Every pair of numbers from the array adds up to 7, and it’s acceptable for a number to be used in multiple pairs.
Rules to Follow
- Return an array of arrays: The result should contain arrays of pairs.
- Reuse of numbers is allowed: A number from the input array can be part of multiple pairs if it satisfies the sum requirement.
Basic Approach: Brute Force (O(n²) Time Complexity)
A straightforward solution would be using nested loops to check every possible pair of numbers. This approach would result in a time complexity of O(n²) because we are checking all possible combinations of pairs. However, this is not the most efficient way.
Optimized Approach: Hash Table (O(n) Time Complexity)
To make our algorithm more efficient, we can use a hash table (or an object in JavaScript) to keep track of numbers we’ve already encountered. This allows us to find the complement of the current number (i.e., the number that, when added to the current one, gives the target sum) in constant time.

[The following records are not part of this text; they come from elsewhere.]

/-- The decoder's opcode map has the mnemonics and opcodes of spec/opcode_table.json, in its order. -/
theorem test_opcode_map_is_the_table :
    opcodeTable.map (fun r => (r.mnemonic, r.opc.setWidth 64)) = tableRows.map fun r => (r.1, r.2.1) := by decide

/-! ## The assembler -/

/-- V-E1, V-46-4 and a line with a comment (30_encoding.md R81). -/
theorem test_assemble_commands :
    Assembler.assemble ['F', 'I', 'L', 'L', ' ', 'b', '0', ',', ' ', '5', ',', ' ', '1'] = some (.fill 0 5 true) ∧
    Assembler.assemble ['h', 's', 'y', 'n', ' ', 'b', '1', ',', '3', ',', '0', 'x', '1'] = some (.hsyn 1 3 1) ∧
    Assembler.assemble ['I', 'N', 'E', 'X', 'T', ' ', ';', ' ', 'n', 'e', 'x', 't'] = some .inext := by decide

/-- V-E13 to V-E16 (30_encoding.md R82). -/
theorem test_assemble_pseudo_instructions :
    (Assembler.assemble ['C', 'L', 'R', ' ', 'b', '3']).map encode = some 0x0000000000000301 ∧
    (Assembler.assemble ['M', 'O', 'V', ' ', 'b', '2', ',', ' ', 'b', '1']).map encode = some 0x0000000000001206 ∧
    (Assembler.assemble ['B', 'S', 'E', 'T', ' ', 'b', '1', ',', ' ', '1']).map encode = some 0x0000000100010111 ∧
    (Assembler.assemble ['B', 'C', 'L', 'R', ' ', 'b', '1', ',', ' ', '0']).map encode = some 0x0000000000000111 := by decide

/-! ## One step of every command -/

/-- V-41-1. -/
theorem test_new : (after (holding [[], [], b [1, 1, 0, 1]]) 0x0000000000000201).map (fun t => (t.buf 2, t.cmdCount)) =
    some ([], 1) := by decide

/-- V-41-2. -/
theorem test_wcap : (after (holding [b [1, 1]]) 0x0001000000000002).map (fun t => (t.buf 0, t.fault)) = some ([], false) := by
  decide

/-- V-41-3. -/
theorem test_wcap_overflow : causeAfter (holding [b [1, 1]]) 0x0001000100000002 = some (true, 3) := by decide

/-- V-E1. -/
theorem test_fill : (after State.reset 0x0000000500010003).map (fun t => t.buf 0) = some (b [1, 1, 1, 1, 1]) := by decide

/-- V-41-6. -/
theorem test_fill_overflow : causeAfter State.reset 0x0001000100000003 = some (true, 3) := by decide

/-- V-41-8. -/
theorem test_fromb_msb_first :
    (after (withBytes State.reset [0xA5, 0x0F]) 0x0000000200000104).map (fun t => t.buf 1) =
      some (b [1, 0, 1, 0, 0, 1, 0, 1, 0, 0, 0, 0, 1, 1, 1, 1]) := by decide

/-- V-41-10 and V-41-18: PortRangeError goes before CapacityOverflow. -/
theorem test_fromb_traps : causeAfter State.reset 0x0000200100000104 = some (true, 5) ∧
    causeAfter (sized 1 1 5 []) 0x0000000500000004 = some (true, 3) := by decide

/-- V-41-11: the byte past the image stays. -/
theorem test_tob_pads_low_bits :
    (after (withBytes (holding [b [1, 1, 1, 1, 1]]) [0x00, 0x77]) 0x0000000000000005).map
      (fun t => (t.bmem, t.res, t.noelem)) = some ([(0, 0xF8), (1, 0x77)], 1, false) := by decide

/-- V-41-20. -/
theorem test_tob_outside_bmem : causeAfter (sized 1 1 1 [b [1, 0, 1, 0, 0, 0, 0, 1, 1]]) 0x0000000000000005 = some (true, 5) := by
  decide

/-- V-41-14: the bound slot is written. -/
theorem test_clone_unbinds : (after (bound [[], b [0, 1, 1, 0], [], b [1, 1, 1]] 3 1 3) 0x0000000000001306).map
    (fun t => (t.buf 3, t.iter)) = some (b [0, 1, 1, 0], Iter.unbound) := by decide

/-- V-41-16. -/
theorem test_len : (after (holding [b [1, 1, 0]]) 0x0000000000000007).map (fun t => t.res) = some 3 := by decide

/-- V-42-1. -/
theorem test_get : (after (holding [b [0, 0, 0, 1, 0]]) 0x0000000300000010).map (fun t => (t.res, t.noelem)) =
    some (1, false) := by decide

/-- V-42-2. -/
theorem test_get_at_length : causeAfter (holding [b [0, 0, 0, 1, 0]]) 0x0000000500000010 = some (true, 2) := by decide

/-- V-42-4. -/
theorem test_set : (after (holding [b [1, 1, 1]]) 0x0000000200000011).map (fun t => t.buf 0) = some (b [1, 1, 0]) := by decide

/-- V-42-5. -/
theorem test_set_at_length : causeAfter (holding [b [1, 1, 1]]) 0x0000000300010011 = some (true, 2) := by decide
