-- ==== Sys2Proof/Machine/Operands.lean ====
section
/-! DEFINITION. The operand forms: how the bodies of request frames are read as fields (R189), how a proposal's arguments are
validated (R149), and how a reading is brought into a sample's ranges (R98). -/

namespace Sys2Proof.Machine

/-! ### Fields -/

/-- Two bytes as a whole number, most significant first (R189). -/
def word2 (hi lo : Byte) : Nat := hi.toNat * 256 + lo.toNat

/-- A channel number 0–7 as a channel. -/
def channelOf (n : Nat) : Option ChanId := if h : n < 8 then some ⟨n, h⟩ else none

/-- NO and YES, off and on; any other byte is none. -/
def flagOf (b : Byte) : Option Bool := if b = 0#8 then some false else if b = 1#8 then some true else none

/-- A body of one channel field: BAD_VALUE for another length, then BAD_CHANNEL above 7 (R29, R85). -/
def readChannelField : List Byte → Except Reason ChanId
  | [c] =>
    match channelOf c.toNat with
    | none => .error .badChannel
    | some c => .ok c
  | _ => .error .badValue

/-! ### CLAIM (R43) -/

/-- A CLAIM body as read, before any check of ranges. -/
structure RawClaim where
  priority : Nat
  mode     : Nat
  deadline : Nat
  items    : List (Nat × Nat)
  deriving DecidableEq, Repr

/-- `n` items of three bytes each and nothing after them. -/
def readItems : Nat → List Byte → Option (List (Nat × Nat))
  | 0, [] => some []
  | n + 1, c :: hi :: lo :: rest => (readItems n rest).map ((c.toNat, word2 hi lo) :: ·)
  | _, _ => none

/-- A CLAIM body whose length agrees with its item count. -/
def readClaim : List Byte → Option RawClaim
  | p :: m :: hi :: lo :: n :: rest =>
    (readItems n.toNat rest).map fun items =>
      { priority := p.toNat, mode := m.toNat, deadline := word2 hi lo, items := items }
  | _ => none

/-- The ranges of R44's first line, with no channel named twice. -/
def RawClaim.inRange (r : RawClaim) : Bool :=
  decide (1 ≤ r.items.length ∧ r.items.length ≤ 4) && decide (r.priority ≤ 7) && decide (r.mode ≤ 1) &&
    r.items.all (fun i => decide (1 ≤ i.2 ∧ i.2 ≤ Config.amountMax)) && decide (r.items.map Prod.fst).Nodup

/-- The items with their channels, none when a channel is above 7. -/
def rawItems : List (Nat × Nat) → Option (List Item)
  | [] => some []
  | (c, a) :: rest =>
    match channelOf c, rawItems rest with
    | some c, some items => some ({ channel := c, amount := a } :: items)
    | _, _ => none

/-- A CLAIM whose fields are in range; the deadline is absent for 0 and for NO_WAIT (R43). -/
structure Claim where
  priority : Nat
  waits    : Bool
  deadline : Option Nat
  items    : List Item
  deriving DecidableEq, Repr

/-- The fields of a CLAIM body, or the reason of R44's first two lines. -/
def claimFields (body : List Byte) : Except Reason Claim :=
  match readClaim body with
  | none => .error .badValue
  | some r =>
    if r.inRange then
      match rawItems r.items with
      | none => .error .badChannel
      | some items =>
        .ok { priority := r.priority, waits := r.mode == 1,
              deadline := if r.mode = 1 ∧ r.deadline ≠ 0 then some r.deadline else none, items := items }
    else .error .badValue

/-! ### PROPOSE (R148, R149) -/

/-- A PROPOSE body as read: the kind's arguments before validation. -/
inductive RawChange where
  | setBudget (normal derated : Nat)
  | setCeiling (channel ceiling : Nat)
  | setChannelTiming (channel rampWindow holdoff retryLimit pgInput : Nat)
  | setHostCap (host cap : Nat)
  | setLease (period : Nat)
  | setQueueAge (age : Nat)
  | setAveraging (exponent : Nat)
  | clearChannelFault (channel : Nat)
  | forceRelease (channel number : Nat)
  | resetPart
  deriving DecidableEq, Repr

/-- The kind byte picks the arguments; none for an unknown kind or a wrong length (R148, first check). -/
def readChange : List Byte → Option RawChange
  | [] => none
  | kind :: args =>
    match kind.toNat, args with
    | 0, [a, b, c, d] => some (.setBudget (word2 a b) (word2 c d))
    | 1, [c, a, b] => some (.setCeiling c.toNat (word2 a b))
    | 2, [c, a, b, d, e, l, p] => some (.setChannelTiming c.toNat (word2 a b) (word2 d e) l.toNat p.toNat)
    | 3, [h, a, b] => some (.setHostCap h.toNat (word2 a b))
    | 4, [a, b] => some (.setLease (word2 a b))
    | 5, [a, b] => some (.setQueueAge (word2 a b))
    | 6, [n] => some (.setAveraging n.toNat)
    | 7, [c] => some (.clearChannelFault c.toNat)
    | 8, [c, a, b] => some (.forceRelease c.toNat (word2 a b))
    | 9, [] => some .resetPart
    | _, _ => none

/-- The blocking ages R143 allows. -/
def blockingAgeOk (a : Nat) : Bool := a == 0 || decide (100 ≤ a ∧ a ≤ 60000)

/-- The validation of FORCE_RELEASE's grant number against the table (R149). -/
def State.forceCheck (s : State) (proposer : HostId) (c : ChanId) (n : Nat) : Except Reason Change :=
  if n = 0 then .error .badValue
  else
    match s.slot c with
    | none => .error .badState
    | some g =>
      if g.number ≠ n ∨ (s.chan c).state = .discharging then .error .badState
      else if g.owner = proposer then .error .notOwner
      else .ok (.forceRelease c n)

/-- The validation of a proposal's arguments by kind (R149). -/
def State.validate (s : State) (proposer : HostId) : RawChange → Except Reason Change
  | .setBudget n d =>
    if n ≤ Config.powerMax ∧ d ≤ Config.powerMax ∧ d ≤ n then .ok (.setBudget n d) else .error .badValue
  | .setCeiling c v =>
    match channelOf c with
    | none => .error .badChannel
    | some c => if 1 ≤ v ∧ v ≤ Config.amountMax then .ok (.setCeiling c v) else .error .badValue
  | .setChannelTiming c r o l p =>
    match channelOf c with
    | none => .error .badChannel
    | some c =>
      if 10 ≤ r ∧ r ≤ 1000 ∧ 100 ≤ o ∧ o ≤ 30000 ∧ l ≤ 7 ∧ p ≤ 1 then .ok (.setChannelTiming c r o l (p == 1))
      else .error .badValue
  | .setHostCap h v =>
    if hh : h < 4 then (if v ≤ Config.powerMax then .ok (.setHostCap ⟨h, hh⟩ v) else .error .badValue)
    else .error .badValue
  | .setLease p => if 500 ≤ p ∧ p ≤ 60000 then .ok (.setLease p) else .error .badValue
  | .setQueueAge a => if blockingAgeOk a then .ok (.setQueueAge a) else .error .badValue
  | .setAveraging n => if n ≤ 7 then .ok (.setAveraging n) else .error .badValue
  | .clearChannelFault c =>
    match channelOf c with
    | none => .error .badChannel
    | some c => if (s.chan c).state = .faulted then .ok (.clearChannelFault c) else .error .badState
  | .forceRelease c n =>
    match channelOf c with
    | none => .error .badChannel
    | some c => s.forceCheck proposer c n
  | .resetPart => .ok .resetPart

/-! ### Samples (R98, R99) -/

/-- A reading beyond either end of its range takes the end value (R98). -/
def saturate (lo hi x : Int) : Int := max lo (min hi x)

/-- The sample of a reading, each value in its range (R98). -/
def sampleOf (r : Reading) : Reading where
  current := saturate (-32768) 32767 r.current
  output := saturate 0 6000 r.output
  bus := saturate 0 6000 r.bus
  pg := r.pg

/-- The power of a sample: bus voltage times current over 1000, rounded toward zero (R99). -/
def powerOf (r : Reading) : Int := (r.bus * r.current).tdiv 1000

end Sys2Proof.Machine
end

function twoSum(numArray, sum) {
const pairs = [];
const hashTable = {};
for (let i = 0; i < numArray.length; i++) {
const currNum = numArray[i];
const counterpart = sum - currNum;
// Check if the counterpart already exists in the hashTable
if (hashTable[counterpart]) {
pairs.push([currNum, counterpart]);
}
// Add the current number to the hashTable
hashTable[currNum] = true;
}
return pairs;
}
console.log(twoSum([1, 6, 4, 5, 3, 3], 7));
The time complexity of this solution is O(n) because we only need to loop through the array once. Looking up elements in the hash table takes constant time, O(1).
Related Problem
1. Two Sum
/**
* @param {number[]} nums
* @param {number} target
* @return {number[]}
*/
var twoSum = function (nums, target) {
const pairs = [];
const hashTable = {};
nums.forEach((num, index) => {
const currentNum = num;
const counterPart = target - num;
if (hashTable[counterPart]) {
const counterPartIndex = nums.findIndex((num) => num === counterPart);
pairs.push([index, counterPartIndex]);
} else {
hashTable[currentNum] = true;
}
});
return pairs[0];
};
Conclusion
The Two Sum algorithm is a classic example of how utilizing a hash table can significantly improve performance. While a brute force approach would have a time complexity of O(n²), the hash table approach brings it down to O(n), making it much more scalable for larger datasets.
When working on coding problems like this, always consider both time and space complexity and aim for an optimized solution. Happy coding!